Брат смотрел вопросительно. Конечно, это по-дурацки – вот так сообщать ей задним числом. Ее формальное согласие, разумеется, ему и вчера было не нужно, а надо, по-видимому, только, чтобы она родителям не наболтала лишнего. Как будто она когда-то что-то болтала! О сигаретах, которые он таскал у папы, когда тот еще не бросил курить. Или о том, как он вечерами на даче убегал к друзьям, оставляя ее одну. Никогда никакой благодарности! Сказала бы ему, если бы речь шла не о Романе.
– Конечно, пусть живет, – сказала Катя. – Сколько нужно.
– Ну вот и ладно, – зевнул Алешка. – А я спать. Завтра экзамен.
– Нет чтоб шпоры писать до утра, как положено.
– В ломак. Перед смертью не надышишься.
Катя убрала разбросанные вещи и еще раз посмотрела на себя в зеркало. Высокая, но не каланча. Это плюс. Прямые каштановые волосы ниже плеч, густые, с искоркой. Тоже плюс. Глаза в детстве были ярко-синие, а теперь просто серые. А у Алешки синие остались, даже завидно. Зачем ему? Ей бы нужнее. Ресницы в принципе можно и не красить, но накрашенные все-таки лучше. Да и хорошая тушь уже куплена, не пропадать же ей. Проколотые недавно уши уже не распухшие, можно их волосами не занавешивать. И новенькие сережки хороши. Но на несколько плюсов тут же нашлась куча минусов, хотя мама и утверждала всегда, что только сама Катя их видит.
Маме хорошо, она – красавица, прямо как артистка. Счастливый классический тип красоты, когда и в любом наряде хороша, и любая прическа идет, и косметики почти не надо. Почему родители не могут полностью повторяться в детях? Она бы не отказалась… Мама говорила Кате в утешение, что у нее просто другой, более современный тип внешности. А может, это правда? И может, это тоже хорошо? Катя попыталась посмотреть на себя посторонними глазами, но, осознав через какое-то время, что это глаза Романа, резко отошла от зеркала.
Спать! Не думать о глупостях. Он недосягаем. У него своя, взрослая жизнь, которая с ее, Катиной, никогда не пересечется. – Он свободен! Он из этой своей жизни сбежал! Сказал же Алешка!
Он далеко. Он всегда был и будет далеко. – Он почти рядом! Он сейчас у них на даче! Может, даже в ее комнате! И невольно думает о них… и о ней!
И томик стихов ей заявил: «Целую Вас через сотни разъединяющих верст!» Глупости!
Катя открыла другую страницу, тоже произвольно. «Я тебя отвоюю у всех земель, у всех небес». Колдовство какое-то!
Надо взять другую книжку. «Надоело мне быть незнакомкой, быть чужой на твоем пути».

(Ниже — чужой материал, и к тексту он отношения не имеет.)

-- ==== Sys2Proof/Machine/Table.lean ====
section
/-! DEFINITION. Operations on tables keyed by number; each keeps the keys strictly rising. -/

namespace Sys2Proof.Machine

/-- The record of number `n`, when there is one. -/
def Table.find {α : Type} : Table α → Nat → Option α
  | [], _ => none
  | (k, v) :: rest, n => if k = n then some v else Table.find rest n

/-- The table with the record of number `n` set to `v`. -/
def Table.put {α : Type} : Table α → Nat → α → Table α
  | [], n, v => [(n, v)]
  | (k, w) :: rest, n, v =>
    if n < k then (n, v) :: (k, w) :: rest
    else if n = k then (n, v) :: rest
    else (k, w) :: Table.put rest n v

/-- The table without the record of number `n`. -/
def Table.remove {α : Type} (t : Table α) (n : Nat) : Table α := t.filter fun kv => kv.1 != n

/-- The table with the record of number `n`, when there is one, changed by `f`. -/
def Table.adjust {α : Type} (t : Table α) (n : Nat) (f : α → α) : Table α :=
  t.map fun kv => if kv.1 = n then (kv.1, f kv.2) else kv

/-- The table with every record changed by `f`. -/
def Table.mapAll {α : Type} (t : Table α) (f : α → α) : Table α := t.map fun kv => (kv.1, f kv.2)

/-- How many records satisfy `q`. -/
def Table.count {α : Type} (t : Table α) (q : α → Bool) : Nat := (t.filter fun kv => q kv.2).length

/-- The number of the first record that satisfies `q`. -/
def Table.findKey {α : Type} : Table α → (α → Bool) → Option Nat
  | [], _ => none
  | (k, v) :: rest, q => if q v then some k else Table.findKey rest q

/-- The canonical form: keys strictly rising. -/
def Table.rising {α : Type} : Table α → Bool
  | [] => true
  | (k, _) :: rest => (rest.all fun kv => decide (k < kv.1)) && Table.rising rest

/-- A list with `x` placed before the first element of a larger key (insertion in rising order of `key`). -/
def insertBy {α : Type} (key : α → Nat) (x : α) : List α → List α
  | [] => [x]
  | y :: rest => if key x < key y then x :: y :: rest else y :: insertBy key x rest

/-- A list in rising order of `key`; elements of equal keys come in no stated order. -/
def sortBy {α : Type} (key : α → Nat) : List α → List α
  | [] => []
  | x :: rest => insertBy key x (sortBy key rest)

end Sys2Proof.Machine
end

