-- ==== Sys2Proof/Machine/OfficeLine.lean ====
section
/-! DEFINITION. Management of the lines: SET_LINE, LOAD_STATIONS, LOAD_PASS, STATUS, STATUS_CLEAR, RESTART (chapter 1, R44). -/

namespace Sys2Proof.Machine

/-! ### SET_LINE (R22) -/

/-- The settings that a SET_LINE will use, clamped as R2 gives. -/
def lineValues (pl : List Byte) (par : Parity) : LineSettings :=
  ⟨low8 pl 1 3, min (u8 pl 2) 240, par, clamp 4 64 (u8 pl 4)⟩

/-- The detail of a SET_LINE taken: the values that will be used (R198). -/
def lineDetail (r : LineRequest) : List Byte :=
  w8 (portCode r.port) ++ w8 r.settings.prescale ++ w8 r.settings.divisor ++ w8 (parityCode r.settings.parity)
    ++ w8 r.settings.window ++ wFlag r.enable

/-- R22: a SET_LINE taken: its settings wait for its reply, or take effect at once when the reply cannot be queued. -/
def State.setLineTaken (s : State) (c : Caller) (r : LineRequest) : State :=
  let queued := s.line.takes c.port Kind.reply
  let s := s.run fun e => e.replyMarked c Kind.setLine .taken (lineDetail r) (.lineReply r)
  if queued then s else s.lineRequestDue r

/-- What the part does with a SET_LINE (R22; log 21 for the item of a refusal). -/
def setLineBody : Body := fun c pl s =>
  match portOf (u8 pl 0), parityOf (u8 pl 3) with
  | none, _ => s.run fun e => e.badRequest c Kind.setLine 0
  | some _, none => s.run fun e => e.badRequest c Kind.setLine 3
  | some p, some par =>
    if flag8 pl 5 then s.setLineTaken c ⟨p, lineValues pl par, true⟩
    else
      match p with
      | .s => s.run fun e => e.reply c Kind.setLine .notApplicable (w8 5)
      | .g =>
        if s.garage.mode = .service then s.run fun e => e.reply c Kind.setLine .refused (w8 5)
        else s.setLineTaken c ⟨.g, lineValues pl par, false⟩

/-- SET_LINE (R22). -/
def execSetLine (p : Port) (flags : Byte) (payload : List Byte) (s : State) : Host.Outcome State Fault Refusal :=
  s.frame p Kind.setLine flags payload setLineBody

/-! ### Entries of the load frames -/

/-- Entries applied in frame order to a copy: each at its offset, the first failure ending the request with its result
and its position counted from 1. -/
def applyEntries {α : Type} (f : Nat → α → Except Result α) (base size : Nat) : Nat → Nat → α → Except (Result × Nat) α
  | 0, _, a => .ok a
  | k + 1, i, a =>
    match f (base + size * i) a with
    | .ok a' => applyEntries f base size k (i + 1) a'
    | .error r => .error (r, i + 1)

/-! ### LOAD_STATIONS (R4) -/

/-- The roles of a port's table (R3). -/
def allowsRole : Port → Role → Bool
  | .s, .podium => true
  | .s, .desk => true
  | .s, .cabinet => true
  | .s, .runnerBase => true
  | .s, .office => true
  | .g, .liftA => true
  | .g, .liftB => true
  | _, _ => false

/-- R4 ❻: the roles that SERVICE protects. -/
def Role.guarded : Role → Bool
  | .liftA => true
  | .liftB => true
  | .cabinet => true
  | _ => false

/-- R4: an entry that gives a station a role: in place, or at the end of the poll order. -/
def giveRole (n : Nat) (r : Role) (sts : List Station) : List Station :=
  if sts.any fun st => st.number == n then sts.map fun st => if st.number = n then { st with role := r } else st
  else sts ++ [⟨n, r, .active, 0, 0⟩]

/-- R4: one entry of a LOAD_STATIONS, checked and applied to the copy. -/
def stationEntry (pl : List Byte) (p : Port) (other : List Station) (service : Bool) (off : Nat) (sts : List Station) :
    Except Result (List Station) :=
  let n := u8 pl off
  let old := sts.find? fun st => st.number == n
  let guarded := service && (old.map fun st => st.role.guarded).getD false
  if n < 1 ∨ 126 < n then .error .badRequest
  else
    match roleOf (u8 pl (off + 1)) with
    | none => .error .badRequest
    | some none =>
      if old.isNone then .error .badRequest
      else if other.any fun st => st.number == n then .error .badRequest
      else if guarded then .error .refused
      else .ok (sts.filter fun st => st.number != n)
    | some (some r) =>
      if !allowsRole p r then .error .badRequest
      else if other.any fun st => st.number == n then .error .badRequest
      else if guarded && old.map Station.role != some r then .error .refused
      else .ok (giveRole n r sts)

/-- How many stations of a table have a role. -/
def roleCount (sts : List Station) (r : Role) : Nat := (sts.filter fun st => st.role == r).length

/-- R4: the check of the resulting table as a whole. -/
def tableStands (p : Port) (sts : List Station) : Bool :=
  decide (sts.length ≤ 16) && decide (roleCount sts .podium ≤ 4) && decide (roleCount sts .desk ≤ 1)
    && decide (roleCount sts .cabinet ≤ 1) && decide (roleCount sts .runnerBase ≤ 1)
    && decide (roleCount sts .office ≤ 1) && decide (roleCount sts .liftA ≤ 1) && decide (roleCount sts .liftB ≤ 1)
    && (p == .g || decide (0 < roleCount sts .office))

/-- The index of a station in a table. -/
def stationIndex (sts : List Station) (n : Nat) : Option Nat := sts.findIdx? fun st => st.number == n

/-- R4: where the poll position points after the table is replaced: at the station it pointed at, or at the first that
followed it and is still there, or at the first entry (log 20). -/
def movedPosition (old new : List Station) (pos : Nat) : Nat :=
  ((old.drop pos).findSome? fun st => stationIndex new st.number).getD 0

/-- R4: what the replacement of a port's table does to a visit. The removal of the station is recorded in the exchange in
progress, which then runs to its end; a visit between two exchanges ends. DESIGN CHOICE (log 20): a station that one request
removes and appends again is in the table before and after it, and counts as not removed. -/
def Visit.reload (awaiting : Bool) (sts : List Station) (v : Visit) : Option Visit :=
  if sts.any fun st => st.number == v.station then some v
  else if awaiting then some { v with removed := true }
  else none

/-- R4: the copy replaces a port's table. DESIGN CHOICE (log 20): when the poll position so moves to the first entry, the
poll cycle does not end, and `cyclePolled` stays as it was. -/
def PortState.reload (ps : PortState) (sts : List Station) : PortState :=
  { ps with
    stations := sts
    pollPos := movedPosition ps.stations sts ps.pollPos
    visit := ps.visit.bind fun v => v.reload ps.awaiting sts }

/-- R120 ❹: a lift whose station has left Port G's table, or no longer has its role there (log 19). -/
def loseUnserved (old new : List Station) (l : Lift) (e : Ev) : Ev :=
  match old.find? fun st => st.role == liftRole l with
  | some st =>
    if new.any fun st' => st'.number == st.number && st'.role == liftRole l then e else e.modG fun g => g.loseLift l
  | none => e

/-- The other port. -/
def otherPort : Port → Port
  | .s => .g
  | .g => .s

/-- R4: the result of a LOAD_STATIONS for a port: the new table, or a refusal with a position. -/
def State.loadedStations (s : State) (p : Port) (pl : List Byte) : Except (Result × Nat) (List Station) :=
  match applyEntries (stationEntry pl p (s.port (otherPort p)).stations (s.garage.mode == .service)) 2 2 (u8 pl 1) 0
      (s.port p).stations with
  | .error x => .error x
  | .ok sts => if tableStands p sts then .ok sts else .error (.notApplicable, 0)

/-- What the part does with a LOAD_STATIONS (R4, R197). -/
def loadStationsBody : Body := fun c pl s =>
  let refuse (r : Result) (pos : Nat) := s.run fun e => e.reply c Kind.loadStations r (w8 pos)
  if u8 pl 1 < 1 ∨ 8 < u8 pl 1 then refuse .badRequest 0
  else
    match portOf (u8 pl 0) with
    | none => refuse .badRequest 1
    | some p =>
      match s.loadedStations p pl with
      | .error (r, pos) => refuse r pos
      | .ok sts =>
        let old := (s.port p).stations
        (s.modPort p fun ps => ps.reload sts).run fun e =>
          let e := e.reply c Kind.loadStations .taken (w8 sts.length)
          match p with
          | .s => e
          | .g => settle (loseUnserved old sts .b (loseUnserved old sts .a e))

/-- LOAD_STATIONS (R4). -/
def execLoadStations (p : Port) (flags : Byte) (payload : List Byte) (s : State) : Host.Outcome State Fault Refusal :=
  s.frame p Kind.loadStations flags payload loadStationsBody

/-! ### LOAD_PASS (R20) -/

/-- R20 ❸ to ❺: one entry of a LOAD_PASS, checked and added to the entries loaded. -/
def passEntry (pl : List Byte) (off : Nat) (loaded : List PassEntry) : Except Result (List PassEntry) :=
  let source := u8 pl off
  let dest := u8 pl (off + 1)
  if 126 < source ∨ dest < 1 ∨ 126 < dest then .error .badRequest
  else if u8 pl (off + 3) < u8 pl (off + 2) then .error .badRequest
  else
    match actionOf (u8 pl (off + 4)) with
    | none => .error .badRequest
    | some a =>
      .ok (loaded ++ [⟨if source = 0 then none else some source, dest, u8 pl (off + 2), u8 pl (off + 3), a⟩])

/-- R20: the table after a LOAD_PASS, or the position at fault. -/
def loadedPass (table : List PassEntry) (pl : List Byte) : Except (Result × Nat) (List PassEntry) :=
  let start := u8 pl 0
  let n := u8 pl 2
  if 8 < n ∨ table.length < start ∨ 32 < start + n then .error (.badRequest, 0)
  else
    match applyEntries (passEntry pl) 3 5 n 0 [] with
    | .error x => .error x
    | .ok entries =>
      .ok (table.take start ++ entries ++ if flag8 pl 1 then [] else table.drop (start + n))

/-- What the part does with a LOAD_PASS (R20). -/
def loadPassBody : Body := fun c pl s =>
  match loadedPass s.line.passTable pl with
  | .error (r, pos) => s.run fun e => e.reply c Kind.loadPass r (w8 pos)
  | .ok table =>
    State.run { s with line := { s.line with passTable := table } } fun e =>
      e.reply c Kind.loadPass .taken (w8 table.length)

/-- LOAD_PASS (R20). -/
def execLoadPass (p : Port) (flags : Byte) (payload : List Byte) (s : State) : Host.Outcome State Fault Refusal :=
  s.frame p Kind.loadPass flags payload loadPassBody

/-! ### STATUS and STATUS_CLEAR (R23, R199) -/

/-- The ticket states in code order (R199). -/
def ticketStates : List TicketState :=
  [.allocated, .parking, .parked, .overflow, .queued, .retrieving, .held, .ready, .outbound, .check]

/-- A port's part of the status record (R199). -/
def portStatus (ps : PortState) : List Byte := w8 (portModeCode ps.mode) ++ w16 ps.faultTally ++ w16 ps.dropTally

/-- The status record, 40 characters (R199). -/
def statusRecord (s : State) : List Byte :=
  w8 (modeCode s.garage.mode) ++ w8 (liftStateCode s.garage.liftA.state) ++ w8 (liftStateCode s.garage.liftB.state)
    ++ ticketStates.flatMap (fun st => w16 (s.garage.countState st))
    ++ w8 s.garage.queue.length ++ w16 s.garage.readyCount ++ w8 s.garage.overflowCount
    ++ portStatus s.line.s ++ portStatus s.line.g ++ wFlag s.line.pollHold ++ w16 s.line.noticeDrops

/-- What the part does with a STATUS (R23). -/
def statusBody : Body := fun c _ s =>
  let record := statusRecord s
  s.run fun e => e.reply c Kind.status .taken record

/-- STATUS (R23). -/
def execStatus (p : Port) (flags : Byte) (payload : List Byte) (s : State) : Host.Outcome State Fault Refusal :=
  s.frame p Kind.status flags payload statusBody

/-- Both ports' tallies and the notice drop tally set to 0 (R23). -/
def Line.clearTallies (ln : Line) : Line :=
  { ln with
    s := { ln.s with faultTally := 0, dropTally := 0 }
    g := { ln.g with faultTally := 0, dropTally := 0 }
    noticeDrops := 0 }

/-- What the part does with a STATUS_CLEAR (R23). -/
def statusClearBody : Body := fun c _ s =>
  State.run { s with line := s.line.clearTallies } fun e => e.reply c Kind.statusClear .taken []

/-- STATUS_CLEAR (R23). -/
def execStatusClear (p : Port) (flags : Byte) (payload : List Byte) (s : State) : Host.Outcome State Fault Refusal :=
  s.frame p Kind.statusClear flags payload statusClearBody

/-! ### RESTART (R44) -/

/-- What the part does with a RESTART: the warm start waits for its reply, or begins now when the reply cannot be
queued. -/
def restartBody : Body := fun c _ s =>
  if s.line.takes c.port Kind.reply then s.run fun e => e.replyMarked c Kind.restart .taken [] .restartReply
  else s.warmStart

/-- RESTART (R44). -/
def execRestart (p : Port) (flags : Byte) (payload : List Byte) (s : State) : Host.Outcome State Fault Refusal :=
  s.frame p Kind.restart flags payload restartBody

end Sys2Proof.Machine
end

Еще раз, вернуться в первый томик! «Я старых встреч при нашей новой встрече не утаю».
Стихи не сдавались и раз за разом упорно твердили о любви.
Старые встречи. Их было немного – настоящих, кроме «здрасте» на лестнице. Родители Романа иногда заезжали вместе с ним к ее отцу на дачу. Но он всегда был недосягаемо взрослым, ему тогда и с Алешкой-то не о чем было разговаривать. Он просто, вежливо скучая, ждал, когда закончится пикник. А их детская компания бурно обсуждала фильм, кажется, одну из серий «Звездных войн», на которую Катю не взяли.
Алешка иногда позволял себе такие гадости. Обычно они ходили в кино в соседний Дом культуры на все фильмы, и эротические, и фантастические, и ужастики, всей компанией – и кому за пять, и кому за десять. Кино для дачников крутили без особых строгостей. Старшим братьям и сестрам, выполнявшим воспитательные функции, пока родители на работе, проще казалось везде таскать младших за собой. Особенно по вечерам. Может, лесная обстановка напоминала «Гуси-лебеди». Зевающему контролеру показывали длинную ленту билетов (елки, не считать же!) и проходили в зал. Малыши незаметно путались под ногами.
Катя уже не помнила, за что тогда Алешка на нее взъелся. Не за то, что она что-нибудь натворила. Она никогда ничего не творила. Наверное, просто из вредности. Ведь в детстве разница в три года – повод не для снисходительности, а для произвола. И неоспоримый резон напоминать, где твое место.
А этот фильм так ждали! Даже Светика, ее подружку, протащили, а ей тоже было шесть. В общем, во время обсуждения «Войн» оставалось только сохранять достоинство. Не выглядеть несчастненькой. «А Джима не взяли!» Это правда кто-то хихикает или показалось?
Джим – это их серый охотничий песик с длинными черными ушами. Он очень долго жил у Перехватовых, а потом уже появился Арчи. Когда старшие играли в теннис и мячик укатывался, Джим приносил мяч. Джим вскоре умер от старости, мяч стала подавать Катя, и, конечно, ее стали звать Джим. «Джим, лапочка, – мячик!»
Ничего унизительного в таскании мяча не было (кстати, после того Джима он был слюнявый, а после Кати – нет), Катя любила и теннис, и старших, когда они не вредничали. А такое замечательное имя выгодно отличалось от заурядных Серый, Длинный, Рыжая.
Вот Светка просто Светик. Светик-детик. Подсаживается дружески, но с превосходством: «Хочешь, перескажу, что там было?» Изо всех сил непринужденно: «Мне мама рассказывала». Не хватало еще доконать ее благотворительным пересказом.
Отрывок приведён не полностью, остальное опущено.